Boy Band Mogul Cops to Crooked Scheme

Lou Pearlman, who launched Backstreet Boys and 'N Sync, pleads guilty to swindling $300 million

By Josh Grossberg Mar 07, 2008 7:17 PMTags

The man behind the Backstreet Boys and 'N Sync is getting ready to do a long jailhouse rock.

Boy band impresario Lou Pearlman pleaded guilty Thursday to swindling more than $300 million from banks and investors.

As part of a deal with federal prosecutors to avoid even more heinous charges, the 53-year-old Pearlman pleaded guilty in an Orlando courtroom to two counts of conspiracy for orchestrating a Ponzi scheme, along with single counts of money laundering and making false claims in a bankruptcy filing.

"I'm accepting full responsibility," the portly music svengali told U.S. District Judge G. Kendall Sharp, who quizzed him about the details of the fraud for almost an hour.

Sentencing was set for May 21, and he faces up to 25 years in prison and a $1 million fine.

But prosecutors said they will seek a shortened prison term for Pearlman, depending on how much he cooperates with prosecutors, bankruptcy trustees, the FBI, the IRS and state regulatory agencies in tracking down unnamed coconspirators and help recover the loot to repay investors.

Pearlman is accused of bilking nearly $200 million from 1,800 investors by selling worthless stock in bogus companies. He also managed to bilk an additional $140 million in fraudulent bank loans using phony financial statements and tax returns supplied by a nonexistent accounting firm.

The feds were clued into the scheme by several victims, who claimed they gave the persuasive Pearlman money for high-yield savings accounts only to later discover that the he and his various corporate entities pocketed the money.

That sparked a probe by the FBI and IRS, who raided Pearlman's Orlando offices early last year.

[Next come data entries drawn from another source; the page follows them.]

/-- What a machine with nothing written yet holds while its chunk loop begins. -/
theorem State.finishCommand_finishLoop {s : State} {c : CommandKind} (h : s.this.work.running = some c)
    (hc : c = .encblk ∨ c = .stream ∨ c = .ofbchunk) :
    s.finishCommand = s.finishLoop ⟨s.this.grid, s.this.fb, s.this.work.out.bytes⟩ := by
  rw [State.finishCommand_bytes h hc]
  rfl

/-- The chunk loop of a STREAM from its beginning, with no data as well (R187). -/
theorem run_streamLoop {s : State} (q : Seq) {data : List Byte} (hreset : s.resetIn = false)
    (hturns : s.turns = []) (hoff : s.this.seq.off = 0) (hq : q.off = 0)
    (hrunning : s.this.work.running = some .stream) (hdata : s.this.work.data = data)
    (hout : s.this.work.out = []) :
    core.run (59 * (chunks data).length) (s.proceed ((chunks data).flatMap chunkProgram)
      (q.toward ((chunks data).flatMap chunkProgram))) =
      .next (s.finishLoop (streamLoop s.w ⟨s.this.grid, s.this.fb, []⟩ data)) := by
  have hbytes : s.this.work.out.bytes = [] := by rw [hout]; rfl
  by_cases hd : data = []
  · have hend := State.finishCommand_finishLoop hrunning (.inr (.inl rfl))
    rw [hbytes] at hend
    rw [hd, streamLoop, chunks_nil]
    exact congrArg Host.Outcome.next hend
  · have hne : (chunks data).flatMap chunkProgram ≠ [] := by
      rw [chunks_of_ne_nil hd, List.flatMap_cons, chunkProgram_eq]
      simp
    rw [State.proceed_of_ne_nil hne, streamLoop, ← hbytes]
    exact run_chunks data hd hreset hturns (by rw [Seq.toward_off, hq, hoff]) hrunning
      (by rw [hdata, hoff, List.drop_zero]) (by simp [hout])

/-- The chunk loop of a STREAM leaves what the STREAM leaves at the grain of commands. -/
theorem State.finishLoop_streamReady (s : State) (k : Key) (v : Block) (data : List Byte) :
    (s.setWork (streamWork k v data)).streamReady.finishLoop
      (streamLoop (keyExpand k) ⟨s.this.grid, v, []⟩ data) = s.streamed k v data := by
  rw [streamLoop_eq, State.finishLoop, State.streamed, State.streamReady]
  generalize (if data = [] then s.this.grid
    else feedbackAfter (keyExpand k) v (chunks data).length) = g
  generalize feedbackAfter (keyExpand k) v (chunks data).length = b
  exact State.setWork_respond_streaming s _ _ _ _ _ _

section
variable {s : State} (hreset : s.resetIn = false) (hturns : s.turns = []) (hoff : s.this.seq.off = 0)
  (hu : s.scheduleInUse = false) (k : Key) (v : Block) (data : List Byte)
include hreset hturns

/-- The machine before the chunk loop. -/
theorem State.streamReady_streamWork :
    (s.setWork (streamWork k v data)).streamReady.w = keyExpand k ∧
      (s.setWork (streamWork k v data)).streamReady.resetIn = false ∧
      (s.setWork (streamWork k v data)).streamReady.turns = [] ∧
      (s.setWork (streamWork k v data)).streamReady.this =
        { s.this with fb := v, fbValid := true, work := streamWork k v data } := by
  simp [State.streamReady, streamWork, hreset, hturns]

include hoff hu

/-- A STREAM that has begun comes to its chunk loop 54 steps later, with `OFF` 0. -/
theorem run_stream_opening :
    ∃ q : Seq, q.off = 0 ∧ core.run (53 + 1) (s.begin (streamWork k v data)) =
      .next ((s.setWork (streamWork k v data)).streamReady.proceed
        ((chunks data).flatMap chunkProgram) (q.toward ((chunks data).flatMap chunkProgram))) := by
  obtain ⟨q, hq, hopen⟩ := run_streamOpening (s := s.setWork (streamWork k v data))
    (q := s.this.seq.toward (streamProgram data)) hreset hturns hu rfl (Seq.toward_off _ _)
    ((chunks data).flatMap chunkProgram)
  exact ⟨q, by rw [hq, Seq.toward_off, hoff], hopen⟩

/-- A STREAM that has begun ends after its words (R187, R249). -/
theorem run_stream :
    core.run (53 + 1 + 59 * ((data.length + 15) / 16)) (s.begin (streamWork k v data)) =
      .next (s.streamed k v data) := by
  obtain ⟨q, hq, hopen⟩ := run_stream_opening hreset hturns hoff hu k v data
  obtain ⟨hw, hreset', hturns', hthis⟩ := State.streamReady_streamWork hreset hturns k v data
  have hend := s.finishLoop_streamReady k v data
  rw [← chunks_length, run_add _ _ _ _ hopen, ← hend]
  generalize (s.setWork (streamWork k v data)).streamReady = u at *
  have hloop := run_streamLoop (s := u) q (data := data) hreset' hturns' (by rw [hthis]; exact hoff) hq
    (by rw [hthis]; rfl) (by rw [hthis]; rfl) (by rw [hthis]; rfl)
  rwa [hw, hthis] at hloop

end

/-- Every command whose checks pass begins, and after the micro-operations that R249 counts it has given the
answer it gives at the grain of commands. -/
theorem CommandAnswer.run {i : Instr} {s t : State} (h : CommandAnswer s i t)
    (hok : firstFailure i s = .ok) (hreset : s.resetIn = false) (hturns : s.turns = [])
    (hoff : s.this.seq.off = 0) :
    ∃ u, start i s = .next u ∧ core.run (microCount i) u = .next t := by
  cases h with
  | rejected hfail => exact absurd hok hfail
  | keyexp k hu => exact ⟨_, start_keyexp_accepted hu k, run_keyexp hreset hturns hu k⟩
  | encblk b hk hc => exact ⟨_, start_encblk_accepted hk hc b, run_encblk hreset hturns b⟩
  | stream k v data hu =>
    exact ⟨_, start_stream_accepted hu k v data, run_stream hreset hturns hoff hu k v data⟩
  | ofbinit v hk => exact ⟨_, start_ofbinit_accepted hk v, run_ofbinit hreset hturns v⟩
  | ofbchunk data h1 h16 hk hf hc =>
    exact ⟨_, start_ofbchunk_accepted h1 h16 hk hf hc, run_ofbchunk hreset hturns h1 h16 hoff⟩
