-- ==== Sys2Proof/Machine/Step.lean ====
section
/-! DEFINITION. One step: the oldest pending input is served; with none pending, the controller has its turn. -/

namespace Sys2Proof.Machine

/-- One step of the block with its surroundings (00_scope.md R6; log entries 1 and 14). -/
def step (s : State) : Host.Outcome State Fault Refusal :=
  match s.inputs with
  | [] => controllerTurn s
  | i :: rest => serve i { s with inputs := rest }

/-- The block fetches nothing (20_memory.md R75): a command comes by the host's write to CMD. This is the state right after
an accepted write of the word (30_encoding.md R101), with no input pending, so that the next step runs it (log entry 13). -/
def State.withFetchWord (s : State) (nbits w : Nat) : State :=
  { s.issue (BitVec.ofNat 32 (w % 2 ^ nbits)) with inputs := [], inReset := false }

end Sys2Proof.Machine
end

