/-- R211, R39: what every completion writes, whatever the command, and what no command writes: the registers other than
RESULT, RESULT but by GET_PIXEL, the AUX fields but by CLOSE, OVERRUN, DROPPED, the snapshot, the trace before the last block reset and
the host's side. -/
def Obligations.EveryCompletionWritesItsFields : Prop :=
  ∀ (i : Instr) (s : State), ∃ t, exec i s = .next t ∧
    t.seq = .idle ∧ t.statusWord.getLsbD 0 = false ∧ t.flags.done = true ∧
    (t.flags.lastCode ≠ .ok → t.flags.err = true ∧
      t.flags.firstErr = if s.flags.err then s.flags.firstErr else t.flags.lastCode) ∧
    (t.flags.lastCode = .ok → t.flags.err = s.flags.err ∧ t.flags.firstErr = s.flags.firstErr) ∧
    t.flags.overrun = s.flags.overrun ∧ t.flags.dropped = s.flags.dropped ∧
    (i ≠ .closeBus → t.flags.auxCode = s.flags.auxCode ∧ t.flags.auxValid = s.flags.auxValid) ∧
    t.regs = { s.regs with result := t.regs.result } ∧ (i ≠ .getPixel → t.regs.result = s.regs.result) ∧
    t.snap = s.snap ∧ t.inputs = s.inputs ∧ t.resp = s.resp ∧ t.inReset = s.inReset ∧ t.earlier = s.earlier

/-- R255: the events of each refresh command that completes OK. Where the spec counts with every panel data string non-empty,
the statement counts the strings that are not; a command that uses no bus sends nothing. -/
def Obligations.EventsPerCommand : Prop :=
  ∀ (i : Instr) (s t : State) (es : List Event), exec i s = .next t → t.flags.lastCode = .ok →
    t.bus.trace = s.bus.trace ++ es →
    ∀ n p w : Nat, n = es.countP Event.isXact → p = es.countP Event.isPulse → w = es.countP Event.isWait →
    (i = .initFull → p = 1 ∧ w = 1 ∧
      n = 9 + ([Config.pcmdData .doc, Config.pcmdData .dem, Config.pcmdData .bwf, Config.pcmdData .duc, Config.lutFull].countP
        (· ≠ []))) ∧
    (i = .initFast → p = 1 ∧ w = 1 ∧
      n = 9 + ([Config.pcmdData .doc, Config.pcmdData .dem, Config.pcmdData .bwf, Config.pcmdData .duc, Config.lutFast].countP
        (· ≠ []))) ∧
    (i = .commitBase → p = 0 ∧ w = 0 ∧ n = 20) ∧
    (i = .displayFull → p = 0 ∧ w = 1 ∧ n = 12 + [Config.pcmdData .updFull].countP (· ≠ [])) ∧
    (i = .displayFast → p = 0 ∧ w = 1 ∧ n = 12 + [Config.pcmdData .updFast].countP (· ≠ [])) ∧
    (i = .displayPartial → p = 0 ∧ w = 1 ∧ n = 12 + [Config.pcmdData .updPartial].countP (· ≠ [])) ∧
    (i = .sleep → p = 0 ∧ w = 0 ∧ n = 1 + [Config.pcmdData .dsl].countP (· ≠ [])) ∧
    (usesBus i = false → i ≠ .openBus → i ≠ .closeBus → es = [])

/-- R120: the trace is append-only: the whole trace, `earlier` and the trace since the last block reset, grows under every
step, block reset included (log entry 8), and so does the whole trace as it stands inside a running command; without a block
reset the trace itself grows and `earlier` stays. -/
def Obligations.TraceOnlyGrows : Prop :=
  ∀ s t : State, step s = .next t →
    (∃ es, t.earlier ++ t.bus.trace = s.earlier ++ s.bus.trace ++ es) ∧
    (∃ es, t.earlier ++ t.traceNow = s.earlier ++ s.traceNow ++ es) ∧
    ((∀ rest, s.inputs ≠ .resetAssert :: rest) →
      t.earlier = s.earlier ∧ (∃ es, t.bus.trace = s.bus.trace ++ es) ∧ ∃ es, t.traceNow = s.traceNow ++ es)

/-! ### Drawing commands (42_framebuffer.md) -/

/-- R183, with 42_framebuffer.md R180's frame: every byte of FB, padding included, whatever the orientation; twice is the
same as once. -/
def Obligations.ClearFillsEveryByte : Prop :=
  encode (.clear false) = 0x00000020#32 ∧ encode (.clear true) = 0x00000120#32 ∧
  ∀ (white : Bool) (s : State), ∃ t, exec (.clear white) s = .next t ∧ Completes .ok s.flags s t ∧ DrawFrame s t ∧
    (∀ i < 4000, t.fb i = if white then 0xFF#8 else 0x00#8) ∧ SameBytesOutsideFb s t ∧
    ∃ u, exec (.clear white) t = .next u ∧ u.mem = t.mem

/-- R184, R181, R76 to R81: PIXEL draws its one point, and in numbers: which byte and bit it writes in portrait and in
landscape, and that a point outside the frame changes no byte. -/
def Obligations.PixelWritesOneBit : Prop :=
  encode (.pixel false) = 0x00000021#32 ∧ encode (.pixel true) = 0x00000121#32 ∧
  ∀ (white : Bool) (s : State), ∃ t, exec (.pixel white) s = .next t ∧ Completes .ok s.flags s t ∧ DrawFrame s t ∧
    Draws white (shapeOf (.pixel white) s) s t ∧
    ∀ X Y : Int, s.pt0 = (X, Y) → ∀ W H : Int,
      (W = if s.snap.orient then 250 else 122) → (H = if s.snap.orient then 122 else 250) →
      (¬ (0 ≤ X ∧ X < W ∧ 0 ≤ Y ∧ Y < H) → SameBytes s t) ∧
      (0 ≤ X → X < W → 0 ≤ Y → Y < H → ∀ xn yn : Nat,
        ((xn : Int) = if s.snap.orient then 121 - Y else X) → ((yn : Int) = if s.snap.orient then X else Y) →
        t.fb (yn * 16 + xn / 8) =
          (if white then s.fb (yn * 16 + xn / 8) ||| (0x80#8 >>> (xn % 8))
            else s.fb (yn * 16 + xn / 8) &&& ~~~(0x80#8 >>> (xn % 8))) ∧
        ∀ k, k ≠ yn * 16 + xn / 8 → t.fb k = s.fb k)

/-- R185, R82, R39: GET_PIXEL writes RESULT and nothing else beside its completion. -/
def Obligations.GetPixelReadsOneBit : Prop :=
  encode .getPixel = 0x00000022#32 ∧
  ∀ (s : State) (X Y W H : Int), s.pt0 = (X, Y) →
    (W = if s.snap.orient then 250 else 122) → (H = if s.snap.orient then 122 else 250) →
    ∃ r : Word, exec .getPixel s = .next (State.finish .ok { s with regs := { s.regs with result := r } }) ∧
      (¬ (0 ≤ X ∧ X < W ∧ 0 ≤ Y ∧ Y < H) → r = 0x80000000#32) ∧
      (0 ≤ X → X < W → 0 ≤ Y → Y < H → ∀ xn yn : Nat,
        ((xn : Int) = if s.snap.orient then 121 - Y else X) → ((yn : Int) = if s.snap.orient then X else Y) →
        r = ((s.fb (yn * 16 + xn / 8) >>> (7 - xn % 8)) &&& 1#8).setWidth 32)

/-- R186: LINE draws exactly the points of the walk. -/
def Obligations.LineDrawsItsWalk : Prop :=
  encode (.line false) = 0x00000023#32 ∧ encode (.line true) = 0x00000123#32 ∧
  ∀ (white : Bool) (s : State), ∃ t, exec (.line white) s = .next t ∧ Completes .ok s.flags s t ∧ DrawFrame s t ∧
    Draws white (InLine s.pt0 s.pt1) s t

/-- R186: the walk reaches its end after exactly max(dx, -dy) turns; the set is the same with the endpoints swapped and
holds both of them; equal endpoints give one point; horizontal, vertical and 45 degree lines are the points between. -/
def Obligations.LineWalkEndsAndIsSymmetric : Prop :=
  ∀ a b : Point,
    (linePoints a b).length = (max |b.1 - a.1| |b.2 - a.2|).toNat + 1 ∧
    (∀ p, p ∈ linePoints a b ↔ InLine a b p) ∧ (∀ p, InLine a b p ↔ InLine b a p) ∧ InLine a b a ∧ InLine a b b ∧
    (∀ p, InLine a a p ↔ p = a) ∧
    (a.2 = b.2 → ∀ p, InLine a b p ↔ p.2 = a.2 ∧ min a.1 b.1 ≤ p.1 ∧ p.1 ≤ max a.1 b.1) ∧
    (a.1 = b.1 → ∀ p, InLine a b p ↔ p.1 = a.1 ∧ min a.2 b.2 ≤ p.2 ∧ p.2 ≤ max a.2 b.2) ∧
    (|b.1 - a.1| = |b.2 - a.2| → ∀ p, InLine a b p ↔
      |p.1 - a.1| = |p.2 - a.2| ∧ min a.1 b.1 ≤ p.1 ∧ p.1 ≤ max a.1 b.1 ∧ min a.2 b.2 ≤ p.2 ∧ p.2 ≤ max a.2 b.2)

Pearlman subsequently disappeared during a European tour with his latest teenybop creation, US5, and went on the lam, turning up in Israel, Russia, Panama and Brazil before finally being collared in Bali, and carted back Florida.

Pearlman admitted to Sharp that he lied to investors on numerous occasions, such as when he claimed he had a German investment associate with a $50 million line of bailout capital, or when he alleged his Transcontinental Airlines had 41 planes in its fleet, when in reality there were only two.

Pearlman also copped to using the signature of a late associate, Harry Milner, who died in 2003, to avoid repayments.

When Sharp asked where all the millions went, Pearlman couldn't give a detailed accounting, only saying that the cash bankrolled various investments, along with "aircraft, living expenses, [and] working capital."